Hi @mzhadigerov, try this one please table Then compare your results with mine, I have attached the structure before and after the post-processing, but the post-processing is not complete OUT_after_pp OUT_OLD_before_pp

achillesliu commented 2 years ago

@mzhadigerov in the predict function from TableStructure class, tensor shape manipulating process has some logic errors. It runs through but leads to your ValueError: not supported error

mzhadigerov commented 2 years ago

@hannody Thanks, I was able to solve the bug. Regarding your images (before/after postprocessing): so the secod image (with red rectangles) is postprocessed? The first one looks more legit to me.

hannody commented 2 years ago

@hannody Thanks, I was able to solve the bug. Regarding your images (before/after postprocessing): so the secod image (with red rectangles) is postprocessed? The first one looks more legit to me.

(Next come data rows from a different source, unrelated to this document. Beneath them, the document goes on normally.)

-- ==== Sys2Proof/Decode.lean ====
section
/-! DEFINITION. The decoder of a cycle's inputs (30_encoding.md R80 to R90) and, after it, the encoder.
No header value is illegal (R87), so every `CycleIn` decodes; what the decoder refuses, by name, is a
number that is no cycle input at all. -/

namespace Sys2Proof

/-! ## Header fields (R80) -/

/-- `rst`, H[12]. -/
def CycleIn.rst (c : CycleIn) : Bool := c.h.getLsbD 12

/-- `kfs_edge_valid`, H[11]. -/
def CycleIn.kfsValid (c : CycleIn) : Bool := c.h.getLsbD 11

/-- `coco_edge_valid`, H[10]. -/
def CycleIn.cocoValid (c : CycleIn) : Bool := c.h.getLsbD 10

/-- `bus_op`, H[9:8] (R81: 00 NOP, 01 WR, 10 RD, 11 reserved). -/
def CycleIn.op (c : CycleIn) : BitVec 2 := c.h.extractLsb' 8 2

/-- `bus_addr`, H[7:0]. -/
def CycleIn.addr (c : CycleIn) : Addr := c.h.extractLsb' 0 8

/-! ## The operation map (R85) -/

/-- The WR rows of R85: the row of address `a`, and WR.IGNORED for "any other A". -/
def decodeWrite (a : Addr) (d : Word) : Instr :=
  if a = 0x00 then .wrStatus d
  else if a = 0x01 then .wrIrqEn d
  else if a = 0x10 then .wrCocoNominal d
  else if a = 0x11 then .wrCocoTol d
  else if a = 0x12 then .wrCocoRepeat d
  else if a = 0x13 then .wrCocoRefract d
  else if a = 0x30 then .wrKfsNominal d
  else if a = 0x31 then .wrKfsTol d
  else if a = 0x32 then .wrKfsRepeat d
  else if a = 0x33 then .wrKfsRefract d
  else if a = 0x50 then .wrTxCtrl d
  else if a = 0x51 then .wrTxCocoUnit d
  else if a = 0x52 then .wrTxKfsUnit d
  else if a = 0x53 then .wrTxCocoMsg d
  else if a = 0x54 then .wrTxKfsMsg d
  else .wrIgnored a d

/-- The bus slot of a cycle (R81, R85). Every cycle has one. -/
def decodeBus (c : CycleIn) : Instr :=
  if c.op = 0 then .nop c.addr
  else if c.op = 1 then decodeWrite c.addr c.d
  else if c.op = 2 then .rd c.addr
  else .reserved c.addr

/-- The operations that a cycle's inputs request, in the order of R85's table. With R = 1 only RESET
executes and the other fields are ignored (R86). -/
def decodeHeader (c : CycleIn) : List Instr :=
  if c.rst then [.reset]
  else (if c.cocoValid then [.edgeCoco c.t] else [])
    ++ (if c.kfsValid then [.edgeKfs c.u] else [])
    ++ [decodeBus c]

/-- All the operations of a cycle: those of the header, and TX.TICK in every cycle with R = 0 and
`S.seq.busy = 1` (R85, the tx slot). -/
def decodeCycle (busy : Bool) (c : CycleIn) : List Instr :=
  if c.rst then [.reset]
  else (if c.cocoValid then [.edgeCoco c.t] else [])
    ++ (if c.kfsValid then [.edgeKfs c.u] else [])
    ++ (if busy then [.txTick] else [])
    ++ [decodeBus c]

/-! ## A cycle's inputs as one number (assumption log 8)

The spec gives the header and the operands no serial form. Bits 12..0 are H (16 bits are taken for it,
and bits 15..13 are 0), bits 79..16 are T, bits 143..80 are U and bits 207..144 are D. -/

/-- Why a number is no cycle input. -/
inductive DecodeError where
  /-- Bits 15..13 are not 0: the header has 13 bits (R80). -/
  | headerTooWide
  /-- A bit above 207 is set: a cycle has one header and three operands (R80, R90). -/
  | operandsTooLong
  deriving DecidableEq, Repr

/-- The cycle input that `w` lays out. -/
def CycleIn.ofNat (w : Nat) : CycleIn :=
  { h := BitVec.ofNat 13 w
    t := BitVec.ofNat 64 (w / 2 ^ 16)
    u := BitVec.ofNat 64 (w / 2 ^ 80)
    d := BitVec.ofNat 64 (w / 2 ^ 144) }

/-- The number that lays out a cycle input. -/
def CycleIn.toNat (c : CycleIn) : Nat :=
  c.h.toNat + c.t.toNat * 2 ^ 16 + c.u.toNat * 2 ^ 80 + c.d.toNat * 2 ^ 144

/-- Decode a number as one cycle's inputs, refusing by name what is none. -/
def decodeWord (w : Nat) : Except DecodeError CycleIn :=
  if w / 2 ^ 13 % 2 ^ 3 ≠ 0 then .error .headerTooWide
  else if w / 2 ^ 208 ≠ 0 then .error .operandsTooLong
  else .ok (.ofNat w)

/-- The operation a cycle's header stands for when it is read as ONE row of the table: "Rows are tested
in the order listed" (R85), so the first of the operations it selects. For a header whose other slots
request nothing that is the whole cycle (assumption log 9). -/
def CycleIn.row (c : CycleIn) : Instr :=
  if c.rst then .reset
  else if c.cocoValid then .edgeCoco c.t
  else if c.kfsValid then .edgeKfs c.u
  else decodeBus c

/-- The instruction the decoder reads from the bits `w` of an instruction whose table row has `nbits`
bits; every bit from `nbits` up is 0. -/
def decodeTableWord (nbits w : Nat) : Option Instr :=
  match decodeWord (w % 2 ^ nbits) with
  | .ok c => some c.row
  | .error _ => none

/-! ## The encoder (R80, R81, R85, R91) -/

/-- A bus header: OP in H[9:8] and A in H[7:0], every other bit 0 (R80). -/
def busHeader (op : BitVec 2) (a : Addr) : Header := (0#3 ++ op) ++ a

/-- A write of `d` to address `a` and nothing else (R91: `WR r, v`). -/
def CycleIn.write (a : Addr) (d : Word) : CycleIn :=
  { CycleIn.idle with h := busHeader 1 a, d := d }

/-- The cycle inputs that request one operation and nothing else: "the header bits the line does not
name are 0" (R91). TX.TICK has no encoding. -/
def encode : Instr → Option CycleIn
  | .reset => some { CycleIn.idle with h := 0x1000 }
  | .edgeCoco ts => some { CycleIn.idle with h := 0x0400, t := ts }
  | .edgeKfs ts => some { CycleIn.idle with h := 0x0800, u := ts }
  | .nop a => some { CycleIn.idle with h := busHeader 0 a }
  | .reserved a => some { CycleIn.idle with h := busHeader 3 a }
  | .rd a => some { CycleIn.idle with h := busHeader 2 a }
  | .wrStatus d => some (.write 0x00 d)
  | .wrIrqEn d => some (.write 0x01 d)
  | .wrCocoNominal d => some (.write 0x10 d)
  | .wrCocoTol d => some (.write 0x11 d)
  | .wrCocoRepeat d => some (.write 0x12 d)
  | .wrCocoRefract d => some (.write 0x13 d)
  | .wrKfsNominal d => some (.write 0x30 d)
  | .wrKfsTol d => some (.write 0x31 d)
  | .wrKfsRepeat d => some (.write 0x32 d)
  | .wrKfsRefract d => some (.write 0x33 d)
  | .wrTxCtrl d => some (.write 0x50 d)
  | .wrTxCocoUnit d => some (.write 0x51 d)
  | .wrTxKfsUnit d => some (.write 0x52 d)
  | .wrTxCocoMsg d => some (.write 0x53 d)
  | .wrTxKfsMsg d => some (.write 0x54 d)
  | .wrIgnored a d => some (.write a d)
  | .txTick => none

/-- Two requests in one cycle: their header and operand bits together (R86: the slots of one header
execute together). Meant for requests in different slots. -/
def CycleIn.both (a b : CycleIn) : CycleIn :=
  { h := a.h ||| b.h, t := a.t ||| b.t, u := a.u ||| b.u, d := a.d ||| b.d }

/-- The cycle inputs that request every operation of a list, TX.TICK adding nothing. -/
def encodeAll : List Instr → CycleIn
  | [] => CycleIn.idle
  | i :: is => ((encode i).getD CycleIn.idle).both (encodeAll is)

/-- The inputs of a cycle with every bit that R80 and R86 say is not read set to 0. -/
def CycleIn.normal (c : CycleIn) : CycleIn :=
  if c.rst then { CycleIn.idle with h := 0x1000 }
  else
    { h := c.h
      t := if c.cocoValid then c.t else 0
      u := if c.kfsValid then c.u else 0
      d := if c.op = 1 then c.d else 0 }

end Sys2Proof
end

My bad, sorry for the confusion, the one with only red rects is the raw one, uses the output data directly, not sure how you viewed the notebook, but this should be obvious inside the notebook, let me know if you improved upon it and good luck.

mzhadigerov commented 2 years ago

@hannody yes, that's what I thought it was according to the code in the notebook. Thanks for clarification!

sontakke12297 commented 2 years ago

@hannody Could you attach the original image, please? I'm getting ValueError: not supported on this line:

outputs = self.model(img_tensor)

Here is my file:

@mzhadigerov How did you solve this issue?